Okonomiyaki translates as ‘whatever you like, cooked’ and these Japanese pancakes are a staple street food. The dish can vary widely from place to place or upon your choice of ingredients, but generally includes grilled beef, pork or seafood mixed with vegetables. I tend to go with pork mixed with soba noodles, cheese, egg and green onion all grilled together into a pancake shape. The best part of the whole dish though, might be the Japanese mayo and the okonomiyaki sauce that you put on top. Don’t miss the chance to try it.
What's the one thing you always pack?
My pocket-size phrasebook. The back half of the book translates food items, so it makes going to a restaurant really simple. Plus, if you put in the effort to try a sentence or two in Japanese, people really appreciate it. A phrasebook is also a big help in remote areas where English isn’t widely spoken.

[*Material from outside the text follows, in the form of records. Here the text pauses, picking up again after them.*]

-- ==== Sys2Proof/Certificates/Slice0/Obligations.lean ====
section
/-! DEFINITION. The statements about the block that are to be proved. -/

section Statements

open Sys2Proof Sys2Proof.Machine

/-! ## The step, reset and encodings -/

/-- A step takes the command at the front of the queue and runs it with the rest of the queue; with none waiting the block idles. The model's choices:
assumptions 1 and 3. -/
def Obligations.StepRunsFrontCommand : Prop :=
  (∀ (s : State) (i : Instr) (rest : List Instr), step { s with pending := i :: rest } = exec i { s with pending := rest }) ∧
    ∀ s : State, s.pending = [] → step s = .next s.idle

/-- R253, R254: every Filsy instruction, so every well-formed one, has a word, and the word spells that instruction again. -/
def Obligations.FilsyDecodeOfEncode : Prop :=
  ∀ (i : Instr) (c : Fin 9), i.filsyCore = some c →
    (∃ w, encodeFilsy i = some w) ∧ ∀ w, encodeFilsy i = some w → decodeFilsy c w = some i

/-! ## Filsy results -/

/-- R244: of a core's 16 general registers G0 reads 0 and keeps nothing that is written to it, and every other one reads what was written to it last;
the results below hold for every destination, so their flags are set for G0 too. R256: the integer group: each result and its flags. -/
def Obligations.IntegerGroupResults : Prop :=
  (∀ (x : Core) (r q : BitVec 4) (v : Word),
     x.reg 0#4 = 0#32 ∧ x.setReg 0#4 v = x ∧ (r ≠ 0#4 → (x.setReg r v).reg r = v) ∧ (q ≠ r → (x.setReg r v).reg q = x.reg q)) ∧
  (∀ (c : Fin 9) (d a b : BitVec 4) (k : BitVec 8),
     FilsyGives c (.add c d a b k) d (fun x => x.reg a + x.reg b)
         (fun x => flExact (x.reg a + x.reg b) ((x.reg a).toInt + (x.reg b).toInt) (decide (2 ^ 32 ≤ (x.reg a).toNat + (x.reg b).toNat)) x.flags) ∧
       FilsyGives c (.adc c d a b k) d (fun x => x.reg a + x.reg b + w32 (flagBit x fC))
         (fun x => flExact (x.reg a + x.reg b + w32 (flagBit x fC)) ((x.reg a).toInt + (x.reg b).toInt + flagBit x fC)
           (decide (2 ^ 32 ≤ (x.reg a).toNat + (x.reg b).toNat + flagBit x fC)) x.flags) ∧
       FilsyGives c (.sub c d a b k) d (fun x => x.reg a - x.reg b)
         (fun x => flExact (x.reg a - x.reg b) ((x.reg a).toInt - (x.reg b).toInt) (decide ((x.reg b).toNat ≤ (x.reg a).toNat)) x.flags) ∧
       FilsyGives c (.sbc c d a b k) d (fun x => x.reg a - x.reg b - w32 (1 - flagBit x fC))
         (fun x => flExact (x.reg a - x.reg b - w32 (1 - flagBit x fC)) ((x.reg a).toInt - (x.reg b).toInt - (1 - flagBit x fC))
           (decide ((x.reg b).toNat + (1 - flagBit x fC) ≤ (x.reg a).toNat)) x.flags) ∧
       FilsyGives c (.adds c d a b k) d (fun x => satWord ((x.reg a).toInt + (x.reg b).toInt))
         (fun x => flClamped ((x.reg a).toInt + (x.reg b).toInt) x.flags) ∧
       FilsyGives c (.subs c d a b k) d (fun x => satWord ((x.reg a).toInt - (x.reg b).toInt))
         (fun x => flClamped ((x.reg a).toInt - (x.reg b).toInt) x.flags) ∧
       FilsyGives c (.neg c d a b k) d (fun x => 0#32 - x.reg a)
         (fun x => flExact (0#32 - x.reg a) (-(x.reg a).toInt) (decide (x.reg a = 0#32)) x.flags) ∧
       FilsyGives c (.negs c d a b k) d (fun x => satWord (-(x.reg a).toInt)) (fun x => flClamped (-(x.reg a).toInt) x.flags) ∧
       FilsyGives c (.minI c d a b k) d (fun x => if (x.reg a).toInt ≤ (x.reg b).toInt then x.reg a else x.reg b)
         (fun x => flNZ (if (x.reg a).toInt ≤ (x.reg b).toInt then x.reg a else x.reg b) x.flags) ∧
       FilsyGives c (.maxI c d a b k) d (fun x => if (x.reg b).toInt ≤ (x.reg a).toInt then x.reg a else x.reg b)
         (fun x => flNZ (if (x.reg b).toInt ≤ (x.reg a).toInt then x.reg a else x.reg b) x.flags) ∧
       FilsyGives c (.minu c d a b k) d (fun x => if (x.reg a).toNat ≤ (x.reg b).toNat then x.reg a else x.reg b)
         (fun x => flNZ (if (x.reg a).toNat ≤ (x.reg b).toNat then x.reg a else x.reg b) x.flags) ∧
       FilsyGives c (.maxu c d a b k) d (fun x => if (x.reg b).toNat ≤ (x.reg a).toNat then x.reg a else x.reg b)
         (fun x => flNZ (if (x.reg b).toNat ≤ (x.reg a).toNat then x.reg a else x.reg b) x.flags) ∧
       FilsyGives c (.abs c d a b k) d (fun x => if (x.reg a).toInt < 0 then 0#32 - x.reg a else x.reg a)
         (fun x => flNZV (if (x.reg a).toInt < 0 then 0#32 - x.reg a else x.reg a) (decide (x.reg a = 0x80000000#32)) x.flags) ∧
       FilsyGives c (.abss c d a b k) d (fun x => satWord ((x.reg a).toInt.natAbs : Nat)) (fun x => flClamped ((x.reg a).toInt.natAbs : Nat) x.flags)) ∧
  (∀ (c : Fin 9) (d a b : BitVec 4) (k : BitVec 8),
     FilsyGives c (.andI c d a b k) d (fun x => x.reg a &&& x.reg b) (fun x => flNZ (x.reg a &&& x.reg b) x.flags) ∧
       FilsyGives c (.orI c d a b k) d (fun x => x.reg a ||| x.reg b) (fun x => flNZ (x.reg a ||| x.reg b) x.flags) ∧
       FilsyGives c (.xor c d a b k) d (fun x => x.reg a ^^^ x.reg b) (fun x => flNZ (x.reg a ^^^ x.reg b) x.flags) ∧
       FilsyGives c (.andn c d a b k) d (fun x => x.reg a &&& ~~~(x.reg b)) (fun x => flNZ (x.reg a &&& ~~~(x.reg b)) x.flags) ∧
       FilsyGives c (.sextb c d a b k) d (fun x => (BitVec.ofNat 8 (x.reg a).toNat).signExtend 32)
         (fun x => flNZ ((BitVec.ofNat 8 (x.reg a).toNat).signExtend 32) x.flags) ∧
       FilsyGives c (.sexth c d a b k) d (fun x => (BitVec.ofNat 16 (x.reg a).toNat).signExtend 32)
         (fun x => flNZ ((BitVec.ofNat 16 (x.reg a).toNat).signExtend 32) x.flags) ∧
       FilsyGives c (.clz c d a b k) d (fun x => w32 (((List.range 32).find? (fun n => (x.reg a).getLsbD (31 - n))).getD 32))
         (fun x => flNZ (w32 (((List.range 32).find? (fun n => (x.reg a).getLsbD (31 - n))).getD 32)) x.flags) ∧
       FilsyGives c (.popc c d a b k) d (fun x => w32 ((List.range 32).countP (fun n => (x.reg a).getLsbD n)))
         (fun x => flNZ (w32 ((List.range 32).countP (fun n => (x.reg a).getLsbD n))) x.flags) ∧
       FilsyGives c (.sel c d a b k) d (fun x => if condHolds k.toNat x.flags then x.reg a else x.reg b) sameFlags)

What’s your most vivid travel moment?
I was in Kinosaki Onsen, a Japanese town known for its hot springs, and joined the nightly procession of visitors that wanders along the canal to the public baths. It was about 8.30 pm and everyone had emerged from their accommodation. The clip-clop of wooden geta sandals filled the air, and everyone wore yukata, a cotton robe. It was quite magical. The canal is flanked by two narrow, lantern-lit streets lined with cafés, restaurants and arcades, all now full of people either on their way to the public baths or having just enjoyed the onsen. It felt like the whole town had burst into life.